theorem encTurn_range {e : EncState} (h : e.range.toNat ≤ 2 ^ 23) :
    (encTurn e).range.toNat = e.range.toNat * 2 ^ 8 := by
  change (e.range <<< 8).toNat = _
  rw [BitVec.toNat_shiftLeft, Nat.shiftLeft_eq]
  omega

/-- What holds after `k` symbols: `range` is in the coder's bounds, and it pays for every byte so far. -/
structure EncState.Paid (k : Nat) (e : EncState) : Prop where
  range_pos : 1 ≤ e.range.toNat
  range_le : e.range.toNat ≤ 2 ^ 31
  bytes_le : 2 ^ 31 * 2 ^ (8 * e.size) ≤ e.range.toNat * 2 ^ (17 * k)

theorem encStart_paid : encStart.Paid 0 := ⟨by decide, by decide, by decide⟩

theorem EncState.Paid.turn {k : Nat} {e : EncState} (h : e.Paid k) (hlow : e.range.toNat ≤ 2 ^ 23) :
    (encTurn e).Paid k := by
  obtain ⟨hpos, -, hbytes⟩ := h
  have hrange := encTurn_range hlow
  refine ⟨by omega, by omega, ?_⟩
  calc 2 ^ 31 * 2 ^ (8 * (encTurn e).size)
      ≤ 2 ^ 31 * 2 ^ (8 * (e.size + 1)) := by
        gcongr
        · norm_num
        · exact encTurn_size_le e
    _ = 2 ^ 31 * 2 ^ (8 * e.size) * 2 ^ 8 := by ring
    _ ≤ e.range.toNat * 2 ^ (17 * k) * 2 ^ 8 := Nat.mul_le_mul_right _ hbytes
    _ = (encTurn e).range.toNat * 2 ^ (17 * k) := by
        rw [hrange]
        ring

theorem EncState.Paid.normalize {k : Nat} (n : Nat) : ∀ {e : EncState}, e.Paid k → (encNormalize n e).Paid k := by
  induction n with
  | zero => exact id
  | succ n ih =>
    intro e h
    rw [encNormalize]
    split
    next hlow => exact ih (h.turn hlow)
    next => exact h

/-- Each turn multiplies `range` by 2^8, so enough turns bring it over `BOTTOM` (rules R182, R189). -/
theorem encNormalize_range_gt (n : Nat) : ∀ {e : EncState}, 2 ^ 23 < e.range.toNat * 2 ^ (8 * n) →
    2 ^ 23 < (encNormalize n e).range.toNat := by
  induction n with
  | zero =>
    intro e h
    rwa [Nat.mul_zero, pow_zero, Nat.mul_one] at h
  | succ n ih =>
    intro e h
    rw [encNormalize]
    split
    next hlow =>
      refine ih ?_
      rw [encTurn_range hlow]
      calc 2 ^ 23 < e.range.toNat * 2 ^ (8 * (n + 1)) := h
        _ = e.range.toNat * 2 ^ 8 * 2 ^ (8 * n) := by ring
    next hhigh => exact Nat.lt_of_not_le hhigh

theorem EncState.Paid.bottom_lt_range {k : Nat} {e : EncState} (h : e.Paid k) :
    2 ^ 23 < (encNormalize coderTurns e).range.toNat := by
  have hpos := h.range_pos
  refine encNormalize_range_gt coderTurns ?_
  rw [coderTurns]
  omega

theorem encodeSymbol_size (cnt : List Nat) (e : EncState) (b : Byte) :
    (encodeSymbol cnt e b).size = (encNormalize coderTurns e).size := rfl

/-- A symbol leaves at least one unit `R div T` of the renormalised range `R`, and at most all of it (rule R183). -/
theorem encodeSymbol_range_bounds {cnt : List Nat} {b : Byte} (hb : 0 < countOf cnt b.toNat) (e : EncState) :
    let R := (encNormalize coderTurns e).range.toNat
    R / totalCount cnt ≤ (encodeSymbol cnt e b).range.toNat ∧ (encodeSymbol cnt e b).range.toNat ≤ R := by
  intro R
  have hR : R < 2 ^ 32 := (encNormalize coderTurns e).range.isLt
  have hcum := cumulative_add_countOf_le cnt b
  have hunits : R / totalCount cnt * cumulative cnt b.toNat + R / totalCount cnt * countOf cnt b.toNat ≤ R := by
    rw [← Nat.mul_add]
    exact (Nat.mul_le_mul_left _ hcum).trans (Nat.div_mul_le_self R _)
  have hunit : R / totalCount cnt ≤ R / totalCount cnt * countOf cnt b.toNat := Nat.le_mul_of_pos_right _ hb
  have hrange : (encodeSymbol cnt e b).range
      = if cumulative cnt b.toNat + countOf cnt b.toNat < totalCount cnt
        then toWord (R / totalCount cnt * countOf cnt b.toNat)
        else toWord (R - R / totalCount cnt * cumulative cnt b.toNat) := rfl
  rw [hrange]
  split
  · rw [toWord, BitVec.toNat_ofNat, Nat.mod_eq_of_lt (by omega)]
    omega
  · rw [toWord, BitVec.toNat_ofNat, Nat.mod_eq_of_lt (by omega)]
    omega

/-- Rule R208's factor: a unit `R div T` is at least 128, so rounding it down loses little. -/
theorem le_mul_div_of_total {R T : Nat} (hR : 2 ^ 23 < R) (hpos : 0 < T) (hT : T ≤ 65280) :
    1 ≤ R / T ∧ R ≤ R / T * 2 ^ 17 := by
  have hunit : 128 ≤ R / T := (Nat.le_div_iff_mul_le hpos).2 (by omega)
  have hlt : R < T * (R / T + 1) := Nat.lt_mul_div_succ R hpos
  have hmul : T * (R / T + 1) ≤ 65280 * (R / T + 1) := Nat.mul_le_mul_right _ hT
  omega

theorem EncState.Paid.symbol {k : Nat} {e : EncState} (h : e.Paid k) {cnt : List Nat}
    (hT : totalCount cnt ≤ 65280) {b : Byte} (hb : 0 < countOf cnt b.toNat) :
    (encodeSymbol cnt e b).Paid (k + 1) := by
  have hpos : 0 < totalCount cnt := by
    have hcum := cumulative_add_countOf_le cnt b
    omega
  obtain ⟨-, hle, hbytes⟩ := h.normalize coderTurns
  obtain ⟨hunit, hfactor⟩ := le_mul_div_of_total h.bottom_lt_range hpos hT
  obtain ⟨hlow, hhigh⟩ := encodeSymbol_range_bounds hb e
  refine ⟨hunit.trans hlow, hhigh.trans hle, ?_⟩
  rw [encodeSymbol_size]
  refine hbytes.trans ?_
  calc (encNormalize coderTurns e).range.toNat * 2 ^ (17 * k)
      ≤ (encodeSymbol cnt e b).range.toNat * 2 ^ 17 * 2 ^ (17 * k) :=
        Nat.mul_le_mul_right _ (hfactor.trans (Nat.mul_le_mul_right _ hlow))
    _ = (encodeSymbol cnt e b).range.toNat * 2 ^ (17 * (k + 1)) := by ring

theorem EncState.Paid.stream {cnt : List Nat} (hT : totalCount cnt ≤ 65280) (z : List Byte) :
    ∀ {k : Nat} {e : EncState}, e.Paid k → (∀ b ∈ z, 0 < countOf cnt b.toNat) →
      (z.foldl (encodeSymbol cnt) e).Paid (k + z.length) := by
  induction z with
  | nil => exact fun h _ => h
  | cons b rest ih =>
    intro k e h hz
    have hrest := ih (h.symbol hT (hz b List.mem_cons_self)) fun c hc => hz c (List.mem_cons_of_mem b hc)
    rw [List.foldl_cons, List.length_cons]
    convert hrest using 1
    omega

theorem EncState.Paid.size_le {k : Nat} {e : EncState} (h : e.Paid k) : 8 * e.size ≤ 17 * k := by
  have hmul : 2 ^ 31 * 2 ^ (8 * e.size) ≤ 2 ^ 31 * 2 ^ (17 * k) :=
    h.bytes_le.trans (Nat.mul_le_mul_right _ h.range_le)
  exact (Nat.pow_le_pow_iff_right (by norm_num)).1 (Nat.le_of_mul_le_mul_left hmul (by norm_num))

## What needs to be done
Give only the lines from the one holding "23 < R) (hpos" through the one holding "convert hrest using 1", each restated exactly as it appears above.

## Task answer
theorem le_mul_div_of_total {R T : Nat} (hR : 2 ^ 23 < R) (hpos : 0 < T) (hT : T ≤ 65280) :
    1 ≤ R / T ∧ R ≤ R / T * 2 ^ 17 := by
  have hunit : 128 ≤ R / T := (Nat.le_div_iff_mul_le hpos).2 (by omega)
  have hlt : R < T * (R / T + 1) := Nat.lt_mul_div_succ R hpos
  have hmul : T * (R / T + 1) ≤ 65280 * (R / T + 1) := Nat.mul_le_mul_right _ hT
  omega

theorem EncState.Paid.symbol {k : Nat} {e : EncState} (h : e.Paid k) {cnt : List Nat}
    (hT : totalCount cnt ≤ 65280) {b : Byte} (hb : 0 < countOf cnt b.toNat) :
    (encodeSymbol cnt e b).Paid (k + 1) := by
  have hpos : 0 < totalCount cnt := by
    have hcum := cumulative_add_countOf_le cnt b
    omega
  obtain ⟨-, hle, hbytes⟩ := h.normalize coderTurns
  obtain ⟨hunit, hfactor⟩ := le_mul_div_of_total h.bottom_lt_range hpos hT
  obtain ⟨hlow, hhigh⟩ := encodeSymbol_range_bounds hb e
  refine ⟨hunit.trans hlow, hhigh.trans hle, ?_⟩
  rw [encodeSymbol_size]
  refine hbytes.trans ?_
  calc (encNormalize coderTurns e).range.toNat * 2 ^ (17 * k)
      ≤ (encodeSymbol cnt e b).range.toNat * 2 ^ 17 * 2 ^ (17 * k) :=
        Nat.mul_le_mul_right _ (hfactor.trans (Nat.mul_le_mul_right _ hlow))
    _ = (encodeSymbol cnt e b).range.toNat * 2 ^ (17 * (k + 1)) := by ring

theorem EncState.Paid.stream {cnt : List Nat} (hT : totalCount cnt ≤ 65280) (z : List Byte) :
    ∀ {k : Nat} {e : EncState}, e.Paid k → (∀ b ∈ z, 0 < countOf cnt b.toNat) →
      (z.foldl (encodeSymbol cnt) e).Paid (k + z.length) := by
  induction z with
  | nil => exact fun h _ => h
  | cons b rest ih =>
    intro k e h hz
    have hrest := ih (h.symbol hT (hz b List.mem_cons_self)) fun c hc => hz c (List.mem_cons_of_mem b hc)
    rw [List.foldl_cons, List.length_cons]
    convert hrest using 1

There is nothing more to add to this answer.